◆ Your goal ◆
Please copy every line of the data in which the string "keys" appears.

◆ Provided entries ◆
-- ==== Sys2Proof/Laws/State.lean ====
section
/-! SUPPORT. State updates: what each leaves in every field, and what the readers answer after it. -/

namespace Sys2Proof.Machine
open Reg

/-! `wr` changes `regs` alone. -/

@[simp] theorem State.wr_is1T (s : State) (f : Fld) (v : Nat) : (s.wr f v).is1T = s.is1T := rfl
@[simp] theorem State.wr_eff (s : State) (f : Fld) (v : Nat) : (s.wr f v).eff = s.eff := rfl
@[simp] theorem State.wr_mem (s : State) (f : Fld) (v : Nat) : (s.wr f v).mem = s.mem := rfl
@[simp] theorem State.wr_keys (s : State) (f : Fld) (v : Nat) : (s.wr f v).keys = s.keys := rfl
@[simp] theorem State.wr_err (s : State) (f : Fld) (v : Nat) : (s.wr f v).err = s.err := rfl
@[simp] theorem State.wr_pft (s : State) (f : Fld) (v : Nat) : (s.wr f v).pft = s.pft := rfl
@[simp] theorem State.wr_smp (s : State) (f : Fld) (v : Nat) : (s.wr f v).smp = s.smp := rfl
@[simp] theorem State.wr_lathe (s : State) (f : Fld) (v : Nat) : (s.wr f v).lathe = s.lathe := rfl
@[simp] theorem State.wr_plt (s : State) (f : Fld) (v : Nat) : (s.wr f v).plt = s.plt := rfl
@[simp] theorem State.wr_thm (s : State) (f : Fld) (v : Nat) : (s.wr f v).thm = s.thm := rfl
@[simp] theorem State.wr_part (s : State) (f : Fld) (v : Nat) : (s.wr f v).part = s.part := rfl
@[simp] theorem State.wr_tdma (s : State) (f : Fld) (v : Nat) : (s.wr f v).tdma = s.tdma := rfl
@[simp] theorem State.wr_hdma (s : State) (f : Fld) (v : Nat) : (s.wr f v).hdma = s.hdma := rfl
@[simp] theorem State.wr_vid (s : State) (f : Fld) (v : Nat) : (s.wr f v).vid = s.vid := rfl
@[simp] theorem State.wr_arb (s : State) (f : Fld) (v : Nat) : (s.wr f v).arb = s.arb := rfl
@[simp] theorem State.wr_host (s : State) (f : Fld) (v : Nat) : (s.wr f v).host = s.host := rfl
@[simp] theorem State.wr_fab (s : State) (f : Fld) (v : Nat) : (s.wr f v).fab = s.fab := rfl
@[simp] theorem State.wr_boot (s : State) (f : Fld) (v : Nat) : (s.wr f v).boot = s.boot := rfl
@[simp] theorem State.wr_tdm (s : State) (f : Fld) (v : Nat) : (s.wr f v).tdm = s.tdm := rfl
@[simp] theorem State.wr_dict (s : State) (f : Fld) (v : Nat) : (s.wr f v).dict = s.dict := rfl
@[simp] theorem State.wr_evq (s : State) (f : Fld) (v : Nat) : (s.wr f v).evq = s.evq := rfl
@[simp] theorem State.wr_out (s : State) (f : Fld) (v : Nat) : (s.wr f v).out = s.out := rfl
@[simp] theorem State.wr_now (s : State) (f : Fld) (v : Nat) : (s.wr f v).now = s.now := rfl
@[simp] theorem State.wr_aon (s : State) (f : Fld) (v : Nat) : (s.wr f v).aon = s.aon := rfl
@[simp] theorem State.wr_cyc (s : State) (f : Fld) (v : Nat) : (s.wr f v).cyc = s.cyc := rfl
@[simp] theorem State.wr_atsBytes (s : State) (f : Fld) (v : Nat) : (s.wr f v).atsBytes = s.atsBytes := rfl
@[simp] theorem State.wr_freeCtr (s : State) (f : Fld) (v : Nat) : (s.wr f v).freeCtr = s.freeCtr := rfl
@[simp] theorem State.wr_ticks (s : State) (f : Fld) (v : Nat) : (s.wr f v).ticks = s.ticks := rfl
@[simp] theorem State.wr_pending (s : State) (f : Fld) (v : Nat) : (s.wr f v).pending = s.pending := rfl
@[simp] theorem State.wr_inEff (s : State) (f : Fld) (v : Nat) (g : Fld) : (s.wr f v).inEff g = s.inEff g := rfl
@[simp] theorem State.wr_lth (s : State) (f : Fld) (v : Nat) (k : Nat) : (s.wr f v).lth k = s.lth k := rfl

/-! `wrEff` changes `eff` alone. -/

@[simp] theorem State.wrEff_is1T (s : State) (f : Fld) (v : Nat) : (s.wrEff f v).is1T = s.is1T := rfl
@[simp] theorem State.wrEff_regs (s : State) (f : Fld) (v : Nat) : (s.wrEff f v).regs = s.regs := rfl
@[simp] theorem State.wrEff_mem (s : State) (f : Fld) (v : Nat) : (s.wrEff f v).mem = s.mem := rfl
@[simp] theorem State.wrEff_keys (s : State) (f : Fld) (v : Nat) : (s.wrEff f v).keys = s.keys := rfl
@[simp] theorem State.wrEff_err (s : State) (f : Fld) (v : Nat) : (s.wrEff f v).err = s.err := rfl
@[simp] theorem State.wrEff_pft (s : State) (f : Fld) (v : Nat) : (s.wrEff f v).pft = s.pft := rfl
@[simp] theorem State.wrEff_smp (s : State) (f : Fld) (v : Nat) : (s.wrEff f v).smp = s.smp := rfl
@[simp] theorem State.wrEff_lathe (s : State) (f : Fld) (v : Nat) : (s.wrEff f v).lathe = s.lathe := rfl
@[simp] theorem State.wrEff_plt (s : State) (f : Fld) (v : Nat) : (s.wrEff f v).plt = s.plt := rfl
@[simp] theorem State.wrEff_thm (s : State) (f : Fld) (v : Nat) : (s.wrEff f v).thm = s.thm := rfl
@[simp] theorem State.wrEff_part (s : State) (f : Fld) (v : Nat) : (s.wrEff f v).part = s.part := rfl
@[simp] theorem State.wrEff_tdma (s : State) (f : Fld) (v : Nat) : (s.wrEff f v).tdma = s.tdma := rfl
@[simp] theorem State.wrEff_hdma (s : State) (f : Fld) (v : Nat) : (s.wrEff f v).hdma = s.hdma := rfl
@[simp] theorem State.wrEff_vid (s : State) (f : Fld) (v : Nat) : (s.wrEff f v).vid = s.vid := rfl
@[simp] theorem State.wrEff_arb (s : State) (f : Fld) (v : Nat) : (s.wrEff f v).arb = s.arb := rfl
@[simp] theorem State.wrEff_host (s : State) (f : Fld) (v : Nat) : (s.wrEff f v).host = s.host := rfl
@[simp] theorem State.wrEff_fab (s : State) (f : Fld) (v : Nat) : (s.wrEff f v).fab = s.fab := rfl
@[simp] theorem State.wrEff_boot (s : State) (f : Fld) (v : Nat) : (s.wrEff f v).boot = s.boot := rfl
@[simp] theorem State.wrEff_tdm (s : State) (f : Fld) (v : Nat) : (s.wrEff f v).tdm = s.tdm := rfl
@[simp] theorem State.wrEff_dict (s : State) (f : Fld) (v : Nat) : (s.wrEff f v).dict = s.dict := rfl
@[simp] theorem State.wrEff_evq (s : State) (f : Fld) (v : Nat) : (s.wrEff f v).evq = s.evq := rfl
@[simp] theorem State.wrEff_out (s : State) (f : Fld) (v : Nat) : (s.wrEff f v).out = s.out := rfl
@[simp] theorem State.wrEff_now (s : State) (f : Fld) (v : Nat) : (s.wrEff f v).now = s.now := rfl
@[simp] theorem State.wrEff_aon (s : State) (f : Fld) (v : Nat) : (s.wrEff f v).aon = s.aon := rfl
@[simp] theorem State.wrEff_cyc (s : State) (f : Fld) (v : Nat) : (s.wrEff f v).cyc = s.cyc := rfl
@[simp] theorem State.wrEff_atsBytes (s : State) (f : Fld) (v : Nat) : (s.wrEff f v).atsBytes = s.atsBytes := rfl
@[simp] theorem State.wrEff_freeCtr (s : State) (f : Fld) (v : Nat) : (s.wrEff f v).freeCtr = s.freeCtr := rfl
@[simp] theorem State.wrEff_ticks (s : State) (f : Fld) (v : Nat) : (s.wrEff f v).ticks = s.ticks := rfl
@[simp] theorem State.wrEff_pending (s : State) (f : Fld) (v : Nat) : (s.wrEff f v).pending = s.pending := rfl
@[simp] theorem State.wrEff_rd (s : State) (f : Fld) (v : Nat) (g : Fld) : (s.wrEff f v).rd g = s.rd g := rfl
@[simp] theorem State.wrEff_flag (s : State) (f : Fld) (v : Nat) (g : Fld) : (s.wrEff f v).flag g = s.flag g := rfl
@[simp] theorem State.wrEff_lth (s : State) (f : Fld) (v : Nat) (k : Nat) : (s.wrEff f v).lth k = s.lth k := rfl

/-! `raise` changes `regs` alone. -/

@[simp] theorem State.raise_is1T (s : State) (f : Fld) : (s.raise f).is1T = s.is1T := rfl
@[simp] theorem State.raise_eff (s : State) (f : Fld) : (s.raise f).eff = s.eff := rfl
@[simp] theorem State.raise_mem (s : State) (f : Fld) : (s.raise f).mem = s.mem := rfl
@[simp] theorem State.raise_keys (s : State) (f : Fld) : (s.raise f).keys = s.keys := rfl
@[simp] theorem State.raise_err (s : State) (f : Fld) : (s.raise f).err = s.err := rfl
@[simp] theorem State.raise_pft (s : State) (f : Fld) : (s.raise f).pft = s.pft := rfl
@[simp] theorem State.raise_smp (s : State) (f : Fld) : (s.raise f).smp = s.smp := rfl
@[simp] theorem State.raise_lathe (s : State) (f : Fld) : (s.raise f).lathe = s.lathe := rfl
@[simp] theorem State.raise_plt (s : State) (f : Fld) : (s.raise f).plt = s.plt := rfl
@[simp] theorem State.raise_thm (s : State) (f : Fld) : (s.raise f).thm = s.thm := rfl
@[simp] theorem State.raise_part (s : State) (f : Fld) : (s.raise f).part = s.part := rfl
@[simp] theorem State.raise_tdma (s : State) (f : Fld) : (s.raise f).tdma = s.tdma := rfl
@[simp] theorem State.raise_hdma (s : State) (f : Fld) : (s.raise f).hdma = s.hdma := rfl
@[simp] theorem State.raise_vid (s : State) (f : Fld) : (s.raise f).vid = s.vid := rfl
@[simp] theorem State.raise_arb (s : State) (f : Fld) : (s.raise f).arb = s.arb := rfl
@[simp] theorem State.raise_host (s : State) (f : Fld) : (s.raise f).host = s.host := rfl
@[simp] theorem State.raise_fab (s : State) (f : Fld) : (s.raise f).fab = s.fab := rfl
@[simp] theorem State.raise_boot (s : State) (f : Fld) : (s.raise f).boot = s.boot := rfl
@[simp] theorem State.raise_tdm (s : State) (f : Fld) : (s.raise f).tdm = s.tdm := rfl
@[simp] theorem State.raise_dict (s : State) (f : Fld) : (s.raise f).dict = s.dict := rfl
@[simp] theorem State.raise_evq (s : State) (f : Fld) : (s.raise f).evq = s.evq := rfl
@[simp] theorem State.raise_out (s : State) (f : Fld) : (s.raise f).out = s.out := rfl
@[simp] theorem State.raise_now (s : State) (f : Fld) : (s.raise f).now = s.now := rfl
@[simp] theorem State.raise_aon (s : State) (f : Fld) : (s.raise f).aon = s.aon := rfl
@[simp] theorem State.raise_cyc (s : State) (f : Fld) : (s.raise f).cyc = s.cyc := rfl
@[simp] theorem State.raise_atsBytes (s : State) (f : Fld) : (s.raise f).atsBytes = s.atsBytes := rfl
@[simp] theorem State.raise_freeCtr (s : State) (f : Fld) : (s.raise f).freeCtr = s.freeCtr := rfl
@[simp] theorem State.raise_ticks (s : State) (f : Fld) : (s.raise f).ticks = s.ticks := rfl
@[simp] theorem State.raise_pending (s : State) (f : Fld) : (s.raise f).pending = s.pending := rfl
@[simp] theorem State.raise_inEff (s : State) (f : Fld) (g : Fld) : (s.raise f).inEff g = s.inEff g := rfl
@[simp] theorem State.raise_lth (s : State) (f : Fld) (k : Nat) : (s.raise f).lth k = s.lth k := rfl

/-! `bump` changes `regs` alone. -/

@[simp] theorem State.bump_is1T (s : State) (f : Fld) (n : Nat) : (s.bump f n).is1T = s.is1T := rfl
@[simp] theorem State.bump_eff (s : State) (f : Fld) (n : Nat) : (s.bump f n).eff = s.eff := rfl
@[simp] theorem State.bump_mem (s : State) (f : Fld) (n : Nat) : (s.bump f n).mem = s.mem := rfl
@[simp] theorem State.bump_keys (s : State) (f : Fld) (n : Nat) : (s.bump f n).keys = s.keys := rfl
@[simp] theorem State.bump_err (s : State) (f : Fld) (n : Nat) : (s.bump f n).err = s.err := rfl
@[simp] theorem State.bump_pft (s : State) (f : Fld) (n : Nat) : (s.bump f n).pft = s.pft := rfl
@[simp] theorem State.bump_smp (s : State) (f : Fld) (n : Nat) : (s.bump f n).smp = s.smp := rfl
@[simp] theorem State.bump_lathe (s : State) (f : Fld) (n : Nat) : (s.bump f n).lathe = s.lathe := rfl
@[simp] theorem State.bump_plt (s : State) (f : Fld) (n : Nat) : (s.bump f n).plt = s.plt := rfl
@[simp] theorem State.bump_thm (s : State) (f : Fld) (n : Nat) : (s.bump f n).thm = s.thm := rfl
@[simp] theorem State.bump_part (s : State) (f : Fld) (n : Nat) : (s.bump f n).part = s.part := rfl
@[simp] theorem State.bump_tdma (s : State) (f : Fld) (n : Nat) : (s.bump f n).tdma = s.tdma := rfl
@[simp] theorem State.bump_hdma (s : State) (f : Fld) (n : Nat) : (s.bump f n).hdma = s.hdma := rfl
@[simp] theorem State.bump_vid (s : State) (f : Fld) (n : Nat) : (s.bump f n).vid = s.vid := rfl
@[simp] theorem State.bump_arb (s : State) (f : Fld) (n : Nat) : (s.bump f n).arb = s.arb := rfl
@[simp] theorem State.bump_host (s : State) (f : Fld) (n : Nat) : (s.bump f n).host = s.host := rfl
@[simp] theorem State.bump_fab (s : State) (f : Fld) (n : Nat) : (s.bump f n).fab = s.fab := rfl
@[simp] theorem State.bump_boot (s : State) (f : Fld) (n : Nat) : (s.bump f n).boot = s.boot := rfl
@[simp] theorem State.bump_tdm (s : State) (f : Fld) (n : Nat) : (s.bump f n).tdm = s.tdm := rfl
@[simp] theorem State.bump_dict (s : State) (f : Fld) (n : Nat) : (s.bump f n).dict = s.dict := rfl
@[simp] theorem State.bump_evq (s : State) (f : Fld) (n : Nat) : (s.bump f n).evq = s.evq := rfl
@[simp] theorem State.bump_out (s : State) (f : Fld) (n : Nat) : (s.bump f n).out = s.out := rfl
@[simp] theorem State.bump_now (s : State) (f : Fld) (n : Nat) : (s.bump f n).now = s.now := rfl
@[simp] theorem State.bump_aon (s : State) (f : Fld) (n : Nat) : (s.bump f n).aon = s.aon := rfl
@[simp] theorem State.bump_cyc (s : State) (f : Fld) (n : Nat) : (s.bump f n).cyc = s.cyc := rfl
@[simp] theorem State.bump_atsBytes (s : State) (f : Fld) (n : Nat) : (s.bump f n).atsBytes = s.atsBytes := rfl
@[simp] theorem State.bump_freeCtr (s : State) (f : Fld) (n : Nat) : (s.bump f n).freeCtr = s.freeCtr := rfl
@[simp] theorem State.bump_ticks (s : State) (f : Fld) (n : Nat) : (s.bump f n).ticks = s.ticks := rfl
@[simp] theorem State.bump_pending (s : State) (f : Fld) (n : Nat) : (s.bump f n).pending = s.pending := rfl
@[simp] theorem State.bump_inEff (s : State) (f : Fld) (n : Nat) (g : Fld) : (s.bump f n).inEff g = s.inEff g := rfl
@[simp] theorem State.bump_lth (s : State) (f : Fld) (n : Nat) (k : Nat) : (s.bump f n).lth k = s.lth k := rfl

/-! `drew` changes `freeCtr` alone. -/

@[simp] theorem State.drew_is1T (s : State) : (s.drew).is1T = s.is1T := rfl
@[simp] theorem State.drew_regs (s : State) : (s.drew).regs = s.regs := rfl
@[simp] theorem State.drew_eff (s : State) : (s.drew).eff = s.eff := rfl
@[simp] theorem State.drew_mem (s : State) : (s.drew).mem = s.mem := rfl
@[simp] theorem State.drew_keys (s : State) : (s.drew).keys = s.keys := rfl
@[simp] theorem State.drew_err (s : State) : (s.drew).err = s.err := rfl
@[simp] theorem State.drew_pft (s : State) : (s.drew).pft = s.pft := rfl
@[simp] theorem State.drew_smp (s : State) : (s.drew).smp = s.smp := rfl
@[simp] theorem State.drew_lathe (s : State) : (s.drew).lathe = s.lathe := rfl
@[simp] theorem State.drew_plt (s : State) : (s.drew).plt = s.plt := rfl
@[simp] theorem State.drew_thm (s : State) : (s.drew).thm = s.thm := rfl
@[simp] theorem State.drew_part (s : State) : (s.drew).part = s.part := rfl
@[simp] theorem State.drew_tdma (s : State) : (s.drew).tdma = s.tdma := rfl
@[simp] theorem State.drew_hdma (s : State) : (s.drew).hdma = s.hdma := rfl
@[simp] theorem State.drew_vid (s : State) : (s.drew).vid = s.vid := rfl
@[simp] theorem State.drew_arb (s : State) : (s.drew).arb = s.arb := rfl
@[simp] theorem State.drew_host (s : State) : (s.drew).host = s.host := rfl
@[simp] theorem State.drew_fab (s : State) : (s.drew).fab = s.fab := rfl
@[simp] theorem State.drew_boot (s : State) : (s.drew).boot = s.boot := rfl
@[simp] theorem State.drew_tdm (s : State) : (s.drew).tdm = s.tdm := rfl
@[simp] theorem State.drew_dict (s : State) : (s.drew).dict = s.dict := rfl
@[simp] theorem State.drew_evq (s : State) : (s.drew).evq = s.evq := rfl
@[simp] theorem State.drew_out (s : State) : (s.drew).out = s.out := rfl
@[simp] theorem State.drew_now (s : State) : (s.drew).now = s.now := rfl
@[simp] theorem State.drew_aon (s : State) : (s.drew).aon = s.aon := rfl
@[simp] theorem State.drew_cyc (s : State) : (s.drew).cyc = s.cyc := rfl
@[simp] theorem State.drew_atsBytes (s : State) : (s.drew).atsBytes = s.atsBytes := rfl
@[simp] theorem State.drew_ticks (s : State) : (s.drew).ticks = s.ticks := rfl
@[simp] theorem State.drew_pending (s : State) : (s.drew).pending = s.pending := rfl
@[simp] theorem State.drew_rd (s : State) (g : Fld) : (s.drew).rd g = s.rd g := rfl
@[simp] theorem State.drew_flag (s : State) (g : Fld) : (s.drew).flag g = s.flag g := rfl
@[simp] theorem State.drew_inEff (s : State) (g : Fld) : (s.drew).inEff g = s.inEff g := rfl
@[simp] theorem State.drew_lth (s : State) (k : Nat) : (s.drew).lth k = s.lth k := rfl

◆ Response ◆
@[simp] theorem State.wr_keys (s : State) (f : Fld) (v : Nat) : (s.wr f v).keys = s.keys := rfl
@[simp] theorem State.wrEff_keys (s : State) (f : Fld) (v : Nat) : (s.wrEff f v).keys = s.keys := rfl
@[simp] theorem State.raise_keys (s : State) (f : Fld) : (s.raise f).keys = s.keys := rfl
@[simp] theorem State.bump_keys (s : State) (f : Fld) (n : Nat) : (s.bump f n).keys = s.keys := rfl
@[simp] theorem State.drew_keys (s : State) : (s.drew).keys = s.keys := rfl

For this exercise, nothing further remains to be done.